Design/methodology/approach
The authors collected primary data on the implementation of different types of SCRESTs and measured the impact of COVID-19 in terms of firm performance and logistics and SC metrics through a survey of Japanese manufacturing companies in four sectors. The authors used these data to illustrate whether the companies benefitted from SCRESTs in mitigating the negative impacts of COVID-19. A questionnaire comprising structured and open-ended questions was sent to 8,000 companies all over Japan that met the selection criteria, using a combination of mail and web-based media. The respondents were logistics and SC professionals. A combination of qualitative and quantitative analysis was performed for data analysis and interpretation.
Findings
Research conducted within the case of the Japanese context revealed that findings varied depending on the methodology applied.
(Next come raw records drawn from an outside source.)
-- ==== Sys2Proof/Machine/Chan.lean ====
section
/-! DEFINITION. Grotto threads, their states, commands and faults, local memory, and channels with the endpoints the engine
binds (R356 to R383). -/

namespace Sys2Proof.Machine

/-! Thread states (R364) and causes (R377). -/
def TH_IDLE : Nat := 0
def TH_RUN : Nat := 1
def TH_WAIT : Nat := 2
def TH_HALTED : Nat := 3
def TH_STOPPED : Nat := 4
def CS_ILLEGAL : Nat := 1
def CS_MEM_ACCESS : Nat := 2
def CS_MEM_ALIGN : Nat := 3
def CS_MEM_UE : Nat := 4
def CS_REG_DENIED : Nat := 5
def CS_CHANNEL : Nat := 6
def CS_REGFILE : Nat := 7
def CS_DEADLOCK : Nat := 8
def CS_COMMAND : Nat := 9

/-! Fields of a channel entry (R372). -/
def chValid (e : Nat) : Bool := bitOn e 31
def chS (e : Nat) : Nat := bitField e 27 24
def chN (e : Nat) : Nat := bitField e 23 20
def chBase (e : Nat) : Nat := bitField e 58 32
def chWr (e : Nat) : Nat := bitField e 95 64
def chRd (e : Nat) : Nat := bitField e 127 96
/-- The bytes of a slot, and the number of slots. -/
def chSlot (e : Nat) : Nat := 64 * 2 ^ chS e
def chCount (e : Nat) : Nat := 2 ^ chN e
/-- The kind, core and mask of an endpoint word. -/
def epKind (w : Nat) : Nat := bitField w 31 30
def epCore (w : Nat) : Nat := bitField w 12 8
def epMask (w : Nat) : Nat := w % 256
/-- Whether thread `th` is among the threads of an endpoint word. -/
def epHas (w th : Nat) : Bool := epKind w == 1 || (epKind w == 0 && epCore w == th / 8 && bitOn (epMask w) (th % 8))

/-- The Grotto local memory address of a thread's slice (R359). -/
def sliceBase (th : Nat) : Nat := th / 8 * 0x400000 + th % 8 * 0x80000

/-- Whether thread `th` is a customer thread (R25). -/
def isCust (th : Nat) : Bool := Master.isCustomer (0x100 + th)

namespace Body

/-- A field of a thread's block on core page 1. -/
def trd (b : Body) (th : Nat) (f : Fld) : Nat := b.rd (Pg.core (th / 8) 1) f (th % 8)
def twr (b : Body) (th : Nat) (f : Fld) (v : Nat) : Body := b.wr (Pg.core (th / 8) 1) f v (th % 8)

/-- The state of a thread. -/
def tst (b : Body) (th : Nat) : Nat := b.trd th R.GRT_TH_STATE

/-- Counter `n` of a thread, on core page 3 (R388). -/
def tcount (b : Body) (th n : Nat) : Body := b.count (Pg.core (th / 8) 3) (4 * (th % 8) + n)

/-- The sleep bit of a core's ICU target brought up to date in both banks (R379, R448). -/
def coreSleep (b : Body) (c : Nat) : Body :=
  let st := b.tst (8 * c)
  let sleep := b.grt.restarting.contains c || (st != TH_RUN && st != TH_WAIT)
  [0, 1].foldl (fun b bank =>
    let pg := Pg.icu bank
    b.icuTargets bank fun b => b.wr pg R.ICU_TGT_SLEEP_HI (setBitField (b.rd pg R.ICU_TGT_SLEEP_HI) c c (b2n sleep))) b

/-- The state of a thread moved: the conditions of the deadlock detector count anew (R380). -/
def tmove (b : Body) (th st : Nat) : Body :=
  let b := (b.unmark (Mk.deadlock (th / 8))).twr th R.GRT_TH_STATE st
  if th % 8 = 0 then b.coreSleep (th / 8) else b
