/-- The descriptor of a forwarded packet (R185 to R193): `dec` tells whether the pass decrements, `dscp` is a remark, `sid`
an endpoint's frame start. Answers a drop where the encapsulation or the pop is not possible. -/
def describe (b : Body) (seq g : Nat) (p : Pkt) (r : Route) (enc : Nat) (dec : Bool) (dscp : Option Nat)
    (sid : Option (Nat × List Byte)) : Body × ((Option RouteDrop) ⊕ Pkt) :=
  match b.encRead seq enc with
  | (b, .inl d) => (b, .inl (some d))
  | (b, .inr (kind, data)) =>
    let tags := beAt data 12 1 / 64
    let l2n := 16 + 4 * tags
    let kb := data.drop l2n
    if tags = 3 ∨ data.length < l2n ∨ ¬ kindLen kind kb.length ∨ (sid.isSome ∧ kind ≠ 1) then
      (b, .inl (some .invalid))
    else
      let h := p.hv
      let flen := p.len - 4
      let lab := (h.slot 1).ty == 8 && !r.popped && sid.isNone
      let s1 := (h.slot 1).off
      let s2 := (h.slot 2).off
      let v4 := (h.slot 2).ty == 16 || (h.slot 2).ty == 17
      let ip := Body.hasIp h
      let eth := decide (7 ≤ kind)
      let m := if eth then 0 else nhPop r.ent
      if lab ∧ (h.labelCnt < m ∨ (m = h.labelCnt ∧ ¬ ip)) then (b, .inl none)
      else
        let rem := lab && decide (m < h.labelCnt)
        let carried : Carried := if eth then .eth else if rem then .mpls
          else if ip then (if v4 then .ip4 else .ip6) else .other
        -- where the frame is cut, before any header that is rebuilt
        let c0 := if eth then 0 else if lab then s1 + 4 * m else if ip then s2 else 14 + 4 * h.vlanCnt
        -- T and C (R192)
        let labTtl := lab && !r.ipCase
        let top := beAt p.data s1 4
        let ft := if labTtl then some (top % 256) else if ip then some h.ottl else none
        let t := ft.map fun x => if dec then x - 1 else x
        let tosV := match dscp with | some x => x * 4 + h.otos % 4 | none => h.otos
        let c := if lab then some (bitField top 11 9) else if ip then some (tosV / 32) else none
        let ttlPipe := bitOn (beAt data 12 1) 5
        let tcPipe := bitOn (beAt data 12 1) 4
        -- the top label that stays is put back rewritten
        let lblAt := s1 + 4 * m
        let lbl := beAt p.data lblAt 4
        let newTtl := match t with
          | some t => if m = 0 then (if labTtl then t else lbl % 256)
                      else if ttlPipe then lbl % 256 else min (lbl % 256) t
          | none => lbl % 256
        let edLbl := rem && newTtl != lbl % 256
        let strip := match sid with | some (q, _) => q | none => if edLbl then lblAt + 4 else c0
        let pre := match sid with
          | some (_, x) => x.drop s2
          | none => if edLbl then slice p.data c0 (lblAt - c0) ++ beBytes 4 (lseSet lbl none none (some newTtl)) else []
        -- edits of the slot 2 header
        let edTtl := ip && sid.isNone && ft.isSome && !(t == some h.ottl) &&
          (!lab || r.ipCase || (!rem && !ttlPipe))
        let edTos := ip && dscp.isSome
        let dl := if v4 then beAt p.data (s2 + 2) 2 else beAt p.data (s2 + 4) 2 + 40
        let l3 := carried == .ip4 || carried == .ip6
        let trim := l3 && decide (s2 + dl < flen)
        let et := carried.etype h.etype
        let l2 := data.take 12 ++ slice data 16 (4 * tags)
        let o := l2.length + 2
        let up := fun (x : Option Nat) => if ttlPipe then (none : Option Nat) else x
        let uc := fun (x : Option Nat) => if tcPipe then none else x
        let swap := lab && decide (1 ≤ m) && (m == h.labelCnt || (m == 1 && kb.length == 4))
        let (b, etOut, kb', lfix) : Body × Nat × List Byte × List (Nat × Nat) :=
          if kind = 1 then (b, et, [], [])
          else if kind = 2 then
            (b, 0x8847, pushLabels (carried != .mpls) (up t) (uc c) (if swap then t else up t) (if swap then c else uc c) kb,
              [])
          else if kind = 5 ∨ kind = 7 ∨ kind = 9 then
            let (b, ident) := b.nextIpId g (bitOn (beAt kb 6 1) 6)
            let k := fillIp4 kb ident (if kind = 9 then 17 else 47) (up t) (uc c)
            if kind = 9 then (b, 0x0800, fillUdp k 20 h.flowHash, [(1, o), (3, o + 20)])
            else (b, 0x0800, patchBytes k 22 (beBytes 2 (carried.etype (beAt k 22 2))), [(1, o)])
          else
            let srh := decide (kind = 3 ∨ kind = 4) && decide (40 < kb.length)
            let own := beAt kb (if srh then 40 else 6) 1
            let nh := if srh then 43 else if kind = 6 ∨ kind = 8 then 47 else if kind = 10 then 17
              else carried.proto own
            let k := fillIp6 kb nh h.flowHash (up t) (uc c)
            if srh then (b, 0x86DD, patchBytes k 40 [BitVec.ofNat 8 (carried.proto own)], [(2, o)])
            else if kind = 10 then (b, 0x86DD, fillUdp k 40 h.flowHash, [(2, o), (3, o + 40)])
            else if kind = 6 ∨ kind = 8 then
              (b, 0x86DD, patchBytes k 42 (beBytes 2 (carried.etype (beAt k 42 2))), [(2, o)])
            else (b, 0x86DD, k, [(2, o)])
        let ins := l2 ++ beBytes 2 etOut ++ kb' ++ pre
        let off := match sid with | some _ => l2.length + 2 | none => ins.length + s2 - strip
        let rw : Rewrite :=
          { p.rw with
            strip := strip, ins := ins, editTtl := edTtl, editTos := edTos
            ip4csum := v4 && (edTtl || edTos), trim := trim, lateLen := !l3
            ttl := if edTtl then t.getD 0 else 0, tos := if edTos then tosV else 0
            editOff := if edTtl || edTos then off else 0
            lfix := (lfix ++ [(0, 0), (0, 0), (0, 0)]).take 3 }
        (b, .inr { p with rw := rw.seal, keep := some (if trim then s2 + dl else flen) })
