/-- The head of a network port dispatched (R79, R82, R84). A frame still in reception is eligible with 512 bytes arrived,
which a shorter frame never is before its end. -/
def dispatchPort (b : Body) (port : Nat) (lag : Bool) : Body :=
  let g := port / 64
  match b.fifo port with
  | [] => b
  | e :: rest =>
    if ¬ e.complete ∧ e.held < 512 then b
    else
      let b := (b.setFifo port rest)
      if b.net.entEcc.contains g then
        let b := { b with net := { b.net with entEcc := b.net.entEcc.erase g } }
        let b := if e.complete then b else b.setRx port ((b.rxOf port).map fun f => { f with place := .gone })
        (((b.lose (ledEntrance g) 1).fault (Pg.preclass g) R.ENT_FLT_ECC { access := 6, inj := true })).entChanged port
      else
        let b := b.ledOut (ledEntrance g) 1
        let b := if e.complete then b
          else b.setRx port ((b.rxOf port).map fun f => { f with place := .pipe b.pipe.nextPid })
        let b := b.entChanged port
        let (seq, b) := b.tagHead g lag
        let data := if e.complete then e.data else e.data.take (b.prd port R.PORT_MAX_FRAME + 1)
        b.runPipeline seq g port (b.rdV seq (Pg.parserPort g) R.PAR_VRF (parIdx port false))
          { data := data, len := data.length, inPort := port, inPrio := e.prio, pfcPrio := e.pfcPrio, ts := e.ts,
            verdict := if e.complete then e.verdict else .unknown, src := port } none

/-- The head of the recirculation holding buffer dispatched (R124, R125). -/
def dispatchRcy (b : Body) (g : Nat) (lag : Bool) : Body :=
  match Sp.get [] b.pipe.rcyHold g with
  | [] => b
  | pid :: rest =>
    match b.pkt pid with
    | none => b
    | some p =>
      let b := { b with pipe := { b.pipe with rcyHold := Sp.set [] b.pipe.rcyHold g rest } }
      let b := (b.freeCells ((qcells p pid).map (·.cell))).delPkt pid
      let (seq, b) := b.tagHead g lag
      b.runPipeline seq g p.inPort p.vrf
        { data := p.data, len := p.len, inPort := p.inPort, inPrio := p.inPrio, pfcPrio := p.pfcPrio, ts := p.ts,
          pass2 := true, inj := p.inj, vrf := p.vrf, metaData := p.metaData, ttlDone := p.ttlDone, verdict := p.verdict,
          src := 512 + g, echoed := p.echoed } none

/-- The head of the inject source dispatched (R82, R197). -/
def dispatchInj (b : Body) (g : Nat) (lag : Bool) : Body :=
  match Sp.get [] b.pipe.injQ g with
  | [] => b
  | x :: rest =>
    let b := { b with pipe := { b.pipe with injQ := Sp.set [] b.pipe.injQ g rest } }
    let port := if x.host then 528 else 520 + g
    let (seq, b) := b.tagHead g lag
    let b := b.runPipeline seq g port (b.rdV seq (Pg.parserPort g) R.PAR_VRF (parIdx port false))
      { data := x.data, len := x.data.length, inPort := port, inj := true, ts := x.ts, verdict := .good,
        ptpSrc := if x.host then 1 + x.src else 0x1000 + x.src, src := 520 + g } (some x.rec_)
    x.stage.foldl (fun b s => b.poolFree s.1 s.2 0x3FF) b

/-! The requesters of a dispatcher, in weighted round robin (R82, R83): in a round each is served up to its weight while another waits. Which
of those still owed a head comes next the spec does not say: the command names it. -/

/-- Whether a source has a head that may be dispatched (R79). -/
def headReady (b : Body) (src : Nat) : Bool :=
  if src < 512 then match b.fifo src with | [] => false | e :: _ => e.complete || decide (512 ≤ e.held)
  else if src < 520 then !(Sp.get [] b.pipe.rcyHold (src - 512)).isEmpty
  else !(Sp.get [] b.pipe.injQ (src - 520)).isEmpty

/-- The weight of a source: a port's lanes, GAL_DISP_RECIRC, GAL_DISP_INJ. -/
def headWeight (b : Body) (src : Nat) : Nat :=
  if src < 512 then max 1 (modeLanes (b.prd src R.PORT_MODE))
  else b.rd (Pg.preclass ((src - 512) % 8)) (if src < 520 then R.GAL_DISP_RECIRC else R.GAL_DISP_INJ)

/-- Whether a source is still owed a head in its dispatcher's round. -/
def headOwed (b : Body) (src : Nat) : Bool := b.headReady src && decide (Sp.get 0 b.pipe.disp src < b.headWeight src)

/-- The requesters of a Gallery. -/
def headSources (g : Nat) : List Nat := (List.range 64).map (64 * g + ·) ++ [512 + g, 520 + g]

/-- Whether a source may be served: it has a head, and is owed one or no other is. -/
def headTurn (b : Body) (g src : Nat) : Bool :=
  b.headReady src && (b.headOwed src || (headSources g).all fun s => !b.headOwed s)

/-- A source served; with none owed a head, a round begins. -/
def headServe (b : Body) (g src : Nat) : Body :=
  let m := if b.headOwed src then b.pipe.disp else (headSources g).foldl (fun m s => Sp.del m s) b.pipe.disp
  { b with pipe := { b.pipe with disp := Sp.set 0 m src (Sp.get 0 m src + 1) } }

/-- The dispatcher hands a head to a pipeline (R82): of a port, of the recirculation source 512 + g or of the inject source
520 + g. -/
def headDispatch (b : Body) (src : Nat) (lag : Bool) : Body :=
  let g := if src < 512 then src / 64 else (src - 512) % 8
  if ¬ b.canDispatch g ∨ ¬ b.headTurn g src then b
  else
  let b := b.headServe g src
  if src < 512 then b.dispatchPort src lag
  else if src < 520 then b.dispatchRcy g lag
  else if src < 528 then b.dispatchInj g lag
  else b

/-- A full bank request queue has drained after so many Gallery clocks in which dispatchers issued no head (R137), or a write-back that
stalled dispatch has ended (R183), which STC_STALL counts and VLT_STALL does not (DEDUCED, log entry 45). -/
def vaultStallEnd (b : Body) : StallEnd → Body
  | .bank n => (b.sat Pg.vault R.VLT_STALL n).fire Pg.vault R.VLT_EVT_STALL
  | .writeback n => b.sat Pg.stc R.STC_STALL n

end Body

end Sys2Proof.Machine
end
The use of a direct analysis approach and qualitative analysis suggested that the implementation of SCRESTs is beneficial in addressing the negative impacts of COVID-19 on firm performance and logistics and SC activities, whereas the application of indirect analysis approach yielded mixed results. The analysis also indicated a shift in the preferred SCRESTs during COVID-19.
Originality/value
To the best of the authors’ knowledge, this is the first study to examine the benefits of implementing SCRESTs using primary data from the manufacturing sector of Japan. Furthermore, empirical research on this topic is generally lacking.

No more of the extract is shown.